Multiple similar inserts using promise.all

Typically, my pages make use of custom providers I inject, the providers typically have a few helper functions. I am working on an app where I will insert a number of similar rows into a database, so I plan on using promise.all
Following the many examples, I create an array and then map it into a reference to the function I call which exists in a class instance named myprovider, such as

		// inject provider into ctor named myprovider
		// build array named myarray

		let maparray:any = Promise.all(myarray.map(this.myprovider.dosomething));
		maparray.then ... etc

Works fine ion simple testbeds, except when the app goes to this.myprovider.dosomething, all of the helper functions, class members, etc are undefined. The ctor never fires.

Any good ideas on making members of a class in a referenced function visible?
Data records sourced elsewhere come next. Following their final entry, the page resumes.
theorem keepsAt_loadPcAfter {α : Type} {m : M α} {a : Word} {u : State} (hm : Keeps R Q m) :
    KeepsAt R Q (m >>= fun _ => loadPc a) u :=
  keepsAt_bind hA.stable (hm u) (fun _ t _ _ => keeps_loadPc hA.stable a t)

theorem keepsAt_rte (hsr : writesSr i = true) (h7 : 7 ∈ writesA i s) : KeepsAt R Q returnFromException s :=
  keepsAt_get_bind (keepsAt_bind hA.stable (keeps_memRead hA.stable _ _ s) (fun _ t _ _ => keepsAt_get_bind
    (keepsAt_bind hA.stable (keeps_memRead hA.stable _ _ t) (fun _ u _ _ =>
      keepsAt_modify_bind hA.stable (hA.areg 7 h7 _ u) (keepsAt_modify_bind hA.stable (hA.sr hsr _ _)
        (keeps_loadPc hA.stable _ _))))))

end Shared

theorem data_of_mem {e : Ea} (h : eaIsMem e = true) : eaIsData e = true := by
  cases e <;> simp_all [eaIsMem, eaIsData]

theorem no_dreg {e : Ea} {l : List (Fin 8)} (h : eaIsMem e = true) : ∀ k ∈ eaD e, k ∈ l := by
  cases e <;> simp_all [eaIsMem, eaD]

/-! ### Instructions with a sequence of their own -/

theorem keepsAt_move {sz : Size} {src dst : Ea} {s : State} (hA : Allows (.move sz src dst) s R Q)
    (hd : eaIsData dst = true) :
    KeepsAt R Q (readEa sz src >>= fun v => resolve sz dst >>= fun h => writeH sz h v >>= fun _ =>
      putFlags (ccrLogic sz v)) s := by
  refine keepsAt_bind hA.stable (keeps_readEa hA.stable (fun k hk => hA.areg k (List.mem_append_left _ hk)) s)
    (fun v t ht htc => ?_)
  rw [(readEa_shape ht).2] at htc ⊢
  refine keepsAt_bind hA.stable (keeps_resolve hA.stable (fun k hk => hA.areg k (List.mem_append_right _ hk)) _)
    (fun h u hu huc => ?_)
  rw [(resolve_shape hu).1]
  exact keepsAt_finish hA.stable (hA.operand hd (fun k hk => hk) (fun b hb => hb) (huc.trans htc))
    (fun w => hA.flags _ w (by simp [FlagsOk, writesNoFlag, keepsX, writesZOnly, ccrLogic]))

theorem keepsAt_storeByte {x y : Fin 8} {sz : Size} {s u : State} (hA : Allows (.movep .regToMem sz x y) s R Q)
    {a v : Word} (k : Nat) (ha : a = s.areg y + sextHalf (s.streamWord 0) + BitVec.ofNat 32 (2 * k))
    (hk : k < sizeBytes sz) (hu : u.config = s.config) : KeepsAt R Q (memWrite .b a v) u := by
  refine keepsAt_memWrite hA.stable (hA.store .b _ v u (fun b hb => ?_) hu)
  simp only [accessBytes, sizeBytes, List.range_one, List.map_cons, List.map_nil, Nat.add_zero,
    List.mem_singleton] at hb
  simp only [storesTo, List.mem_map, List.mem_range]
  exact ⟨k, hk, by rw [hb, ha]⟩

theorem keepsAt_movepStore {x y : Fin 8} {sz : Size} {a : Word} {s u : State}
    (hA : Allows (.movep .regToMem sz x y) s R Q) (hz : sizeIsWL sz = true)
    (ha : a = s.areg y + sextHalf (s.streamWord 0)) (hu : u.config = s.config) :
    KeepsAt R Q (movepStore sz x a) u := by
  have h2 : 2 ≤ sizeBytes sz := by cases sz <;> simp_all [sizeIsWL, sizeBytes]
  unfold movepStore
  refine keepsAt_get_bind ?_
  refine keepsAt_bind hA.stable (keepsAt_storeByte hA 0 (by simp [ha]) (by omega) hu) (fun _ t1 _ h1 => ?_)
  refine keepsAt_bind hA.stable (keepsAt_storeByte hA 1 (by simp [ha]) (by omega) (h1.trans hu)) (fun _ t2 _ h2' => ?_)
  have hc := h2'.trans (h1.trans hu)
  by_cases hl : sz = .l
  · subst hl
    rw [if_pos rfl]
    refine keepsAt_bind hA.stable (keepsAt_storeByte hA 2 (by simp [ha]) (by decide) hc) (fun _ t3 _ h3 => ?_)
    exact keepsAt_storeByte hA 3 (by simp [ha]) (by decide) (h3.trans hc)
  · rw [if_neg hl]
    exact keeps_pure hA.stable _ t2

theorem keepsAt_movepLoad {x y : Fin 8} {sz : Size} {a : Word} {s u : State}
    (hA : Allows (.movep .memToReg sz x y) s R Q) : KeepsAt R Q (movepLoad sz x a) u := by
  unfold movepLoad
  refine keepsAt_bind hA.stable (keeps_memRead hA.stable _ _ u) (fun _ t1 _ _ => ?_)
  refine keepsAt_bind hA.stable (keeps_memRead hA.stable _ _ t1) (fun _ t2 _ _ => ?_)
  by_cases hl : sz = .l
  · simp only [hl, if_true]
    exact keepsAt_bind hA.stable (keeps_memRead hA.stable _ _ t2) (fun _ t3 _ _ =>
      keepsAt_bind hA.stable (keeps_memRead hA.stable _ _ t3) (fun _ t4 _ _ =>
        keepsAt_ok rfl (hA.dreg x (by simp [writesD]) _ t4)))
  · simp only [hl, if_false]
    exact keeps_putD (fun v u => hA.dreg x (by simp [writesD]) v u) t2

theorem keepsAt_movep {dir : MovepDir} {sz : Size} {x y : Fin 8} {s : State} (hA : Allows (.movep dir sz x y) s R Q)
    (hz : sizeIsWL sz = true) :
    KeepsAt R Q (fetchWord >>= fun d => get >>= fun u => match dir with
      | .regToMem => movepStore sz x (u.areg y + sextHalf d)
      | .memToReg => movepLoad sz x (u.areg y + sextHalf d)) s := by
  refine keepsAt_fetchWord hA (keepsAt_get_bind ?_)
  cases dir with
  | regToMem => exact keepsAt_movepStore hA hz rfl rfl
  | memToReg => exact keepsAt_movepLoad hA

theorem keepsAt_chkTail {e : Ea} {n : Fin 8} {s u : State} {v d : Int} {free : Half} (hA : Allows (.chk e n) s R Q) :
    KeepsAt R Q (if d < 0 then putFlags (ccrChk true free) >>= fun _ => (raise 6 : M Unit)
      else if v < d then putFlags (ccrChk false free) >>= fun _ => raise 6
      else putFlags (ccrChk (free.getLsbD 3) free)) u := by
  have hf : ∀ b, Keeps R Q (putFlags (ccrChk b free)) := fun b =>
    keeps_putFlags (fun w => hA.flags _ w (by simp [FlagsOk, writesNoFlag, keepsX, writesZOnly, ccrChk]))
  have hr : ∀ b, Keeps R Q (putFlags (ccrChk b free) >>= fun _ => (raise 6 : M Unit)) := fun b =>
    keeps_bind hA.stable (hf b) (fun _ => keeps_raise (fun u => hA.raise 6 (by simp [raisesVector]) u))
  exact keeps_ite (hr true) (keeps_ite (hr false) (hf _)) u

/-- The three ends of a division. -/
theorem keepsAt_divTail {i : Instr} {s u : State} (hA : Allows i s R Q) {c1 c2 : Prop} [Decidable c1] [Decidable c2]
    {n : Fin 8} {r : Word} {f : Half → Ccr → Ccr} {g : Ccr → Ccr} (hd : n ∈ writesD i s) (hv : 5 ∈ raisesVector i)
    (hdf : drawsFree i = true) (hf : ∀ k old, FlagsOk i old (f k old)) (hg : ∀ old, FlagsOk i old (g old)) :
    KeepsAt R Q (if c1 then (raise 5 : M Unit) else if c2 then drawFree >>= fun k => putFlags (f k)
      else modify (fun s => s.setD n r) >>= fun _ => putFlags g) u :=
  keeps_ite (keeps_raise (fun u => hA.raise 5 hv u)) (keeps_ite
    (keeps_bind hA.stable (keeps_drawFree (hA.drawn hdf)) (fun k => keeps_putFlags (fun w => hA.flags _ w (hf k _))))
    (keeps_bind hA.stable (keeps_modify (fun w => hA.dreg n hd _ w)) (fun _ =>
      keeps_putFlags (fun w => hA.flags _ w (hg _))))) u

theorem keepsAt_link {n : Fin 8} {s : State} (hA : Allows (.link n) s R Q) :
    KeepsAt R Q (fetchWord >>= fun d => modify (fun s => s.setA 7 (s.areg 7 - 4)) >>= fun _ => get >>= fun u =>
      get >>= fun w => memWrite .l (u.areg 7) (w.areg n) >>= fun _ => modify (fun s => s.setA n (s.areg 7)) >>= fun _ =>
      modify (fun s => s.setA 7 (s.areg 7 + sextHalf d))) s := by
  refine keepsAt_fetchWord hA (keepsAt_modify_bind hA.stable (hA.areg 7 (by simp [writesA]) _ _)
    (keepsAt_get_bind (keepsAt_get_bind ?_)))
  refine keepsAt_bind hA.stable (keepsAt_memWrite hA.stable (fun h => hA.store .l _ _ _ (fun b hb => ?_) rfl h))
    (fun _ t _ _ => keepsAt_modify_bind hA.stable (hA.areg n (by simp [writesA]) _ _)
      (keepsAt_ok rfl (hA.areg 7 (by simp [writesA]) _ _)))
  rw [State.setA_areg_same] at hb
  exact hb

theorem keepsAt_unlk {n : Fin 8} {s : State} (hA : Allows (.unlk n) s R Q) :
    KeepsAt R Q (modify (fun s => s.setA 7 (s.areg n)) >>= fun _ => get >>= fun u => memRead .l (u.areg 7) >>= fun v =>
      modify (fun s => s.setA 7 (s.areg 7 + 4)) >>= fun _ => modify (fun s => s.setA n v)) s :=
  keepsAt_modify_bind hA.stable (hA.areg 7 (by simp [writesA]) _ _) (keepsAt_get_bind
    (keepsAt_bind hA.stable (keeps_memRead hA.stable _ _ _) (fun _ t _ _ =>
      keepsAt_modify_bind hA.stable (hA.areg 7 (by simp [writesA]) _ _)
        (keepsAt_ok rfl (hA.areg n (by simp [writesA]) _ _)))))

theorem keepsAt_rtr {s : State} (hA : Allows .rtr s R Q) :
    KeepsAt R Q (get >>= fun u => memRead .w (u.areg 7) >>= fun w => get >>= fun t => memRead .l (t.areg 7 + 2) >>=
      fun a => modify (fun s => s.setA 7 (s.areg 7 + 6)) >>= fun _ => modify (fun s => s.putCcr (w.setWidth 16)) >>=
      fun _ => loadPc a) s :=
  keepsAt_get_bind (keepsAt_bind hA.stable (keeps_memRead hA.stable _ _ s) (fun _ t _ _ => keepsAt_get_bind
    (keepsAt_bind hA.stable (keeps_memRead hA.stable _ _ t) (fun _ u _ _ =>
      keepsAt_modify_bind hA.stable (hA.areg 7 (by simp [writesA]) _ u) (keepsAt_modify_bind hA.stable
        (hA.flags _ _ (by simp [FlagsOk, writesNoFlag, keepsX, writesZOnly])) (keeps_loadPc hA.stable _ _))))))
try using another variable for “this”

let localThis = this;
let maparray:any = Promise.all(myarray.map(localThis.myprovider.dosomething));

I prefer to always use a closure in situations like this:

let maparray = Promise.all(myarray.map(thingy => this.myprovider.dosomething(thingy)));

Not only does it solve the execution context problem you are running into, I find it far easier to read, because thingy is explicitly written out (giving you a chance to give it a more descriptive name than “thingy”). I always want my functions to be given arguments; I dislike using them as mere barewords.

Incidentally, I would refactor this to have all the Promise stuff happen within the provider. Presumably the pseudocode you write here is intended to go in a page. I don’t think pages should be concerning themselves with such minutia of data management: that should be strictly the providers` job.

Excellent, thanks so much. Im not sure if I understand what is happening: does the fat arrow allow the context to come over to dosomething()?

p.s. agree that mythingy is not descriptive. Planning on using TakingTooLong or SavedByRapropos.

Yes. Basically, you should never use this. There are now much clearer ways to code JS.

Thanks Aaron. Care to share?

I have no idea what you’re asking. But you could start by reading about the fat arrow and ES6.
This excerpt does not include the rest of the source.